One imagines that the ‘dismount’ option, initially planned to allow players to hop off half way between horse stops in order to provide a modicum of flexibility in their travel arrangements, is now used by players to dismount at the top of a steep mountain or halfway across a bridge, so that they can launch their character off into a deep ravine in protest at the amount of time they’ve spent staring at a poorly modelled horse’s arse. For a game that forces players to spend so much time riding around on horses, you would have thought that Turbine would have made more effort when they crafted the horse models, rather than gluing four stilts to a giant kidney bean and then plopping a strangely-necked horse head on top. One can only hope that they’re going to revamp the horse models for the much rumoured Rohan expansion, otherwise the Charge of the Rohirrim will be a very messy affair, mainly from the main cast of characters throwing up on themselves as they bear witness to the terrifying sight of LotRO’s recreation of the event, as though a thousand My Little Ponies crashed into a patch of Garbage Pail Kids.

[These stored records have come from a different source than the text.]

-- ==== Sys2Proof/Laws/Bus.lean ====
section
/-! SUPPORT. The bus port: what an answer can be, and what an exchange changes. -/

namespace Sys2Proof.Machine

open Sys2Proof Config

@[simp] theorem fitBytes_length (log : List BusEvent) (n : Nat) (rx : List Byte) :
    (fitBytes log n rx).length = n := by
  simp [fitBytes]
  omega

/-- An answer that names exactly the bytes asked for is delivered as it is. -/
theorem fitBytes_exact {log : List BusEvent} {n : Nat} {rx : List Byte} (h : rx.length = n) :
    fitBytes log n rx = rx := by
  subst h
  simp [fitBytes]

/-- The answer to a chain depends only on the script, the history, the limit and the chain. -/
theorem answerTo_congr {c : Chain} {s t : State} (h1 : t.script = s.script) (h2 : t.busLog = s.busLog)
    (h3 : t.par = s.par) : answerTo c t = answerTo c s := by
  simp only [answerTo, oracleAnswer, h1, h2, h3]

/-- All an answer can be (R14, R256, R257). -/
theorem answerOf_answerTo (c : Chain) (s : State) : AnswerOf c s (answerTo c s) := by
  refine ⟨fun rx h => ?_, fun rx rest hs hl hw => ?_, fun k rest hs => ?_⟩
  · unfold answerTo at h
    split at h
    · cases h
    · split at h
      · cases h
        exact ⟨fitBytes_length _ _ _, ‹_›⟩
      · cases h
  · simp [answerTo, oracleAnswer, hs, hw, fitBytes_exact hl]
  · simp [answerTo, oracleAnswer, hs]

theorem AnswerOf.congr {c : Chain} {s t : State} {a : BusAnswer} (h1 : t.script = s.script) (h3 : t.par = s.par)
    (h : AnswerOf c t a) : AnswerOf c s a := by
  unfold AnswerOf at h ⊢
  rwa [h1, h3] at h

/-- A scripted good answer, with a collaborator that has no limit (R80). -/
theorem answerTo_script {c : Chain} {s : State} {rx : List Byte} {rest : List BusAnswer}
    (h : s.script = .ok rx :: rest) (hl : rx.length = rxTotal c) (hm : s.par.maxXfer = none) :
    answerTo c s = .ok rx :=
  (answerOf_answerTo c s).2.1 rx rest h hl (by simp [withinLimit, hm])

@[simp] theorem rxTotal_chainH (v : Nat) : rxTotal (chainH v) = 0 := rfl

@[simp] theorem rxTotal_chainHW (v : Nat) (data : List Byte) : rxTotal (chainHW v data) = 0 := rfl

@[simp] theorem rxTotal_chainHR (v n : Nat) : rxTotal (chainHR v n) = n := by
  simp [rxTotal, chainHR, txTransfer, rxTransfer]

@[simp] theorem rxTotal_chainR : rxTotal chainR = 1 := rfl

end Sys2Proof.Machine
end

Despite my complaints (and you’d know it wasn’t me if I wasn’t complaining), I’m still enjoying LotRO immensely. I’ll hopefully have a post soon which discusses some of the highlights, as well as some more niggling issues, and perhaps also a report on the further adventures of Bjomolf Byrnison the dwarf Champion. All sorts of exciting adventures have been had, friends made, achievements accomplished. I’ll give you a little sneak peek into what has happened recently though, something both momentous and painful. The stout and sturdy little fellow has just spent nearly all of his savings so far in one fell swoop. Guess what, that was the momentous part.
The painful part was that he used the money to buy a giant kidney bean on stilts…
Yeah, I’ve noticed LotRO’s travel system is a bit, uh, “special”. The higher level areas are particularly painful, as they require you to grind rep to get the good fast travel paths. That’s mostly just annoying, especially since very little of the old “high level” content is worth grinding anymore. So, I’m expected to do the slow travel option. Blah.
And, yes, the horse animations are awful. My elf champion bounces all around the automated horses. It’s not so bad on my personal horse, though. But, if the worst we can snark about is the stupid horses, the game has done pretty well overall. :)
The higher level areas are particularly painful, as they require you to grind rep to get the good fast travel paths.
Oh dear, that’s most disappointing. Still, as long as one can still get about – albeit in second class, squashed between the overly cake-fed lady and the portly gentleman with the bag of exotic cheeses – I guess one can’t complain; well, not if one is English at least, that’s the law.
But, if the worst we can snark about is the stupid horses, the game has done pretty well overall.
Then I should warn you now: I have… A List.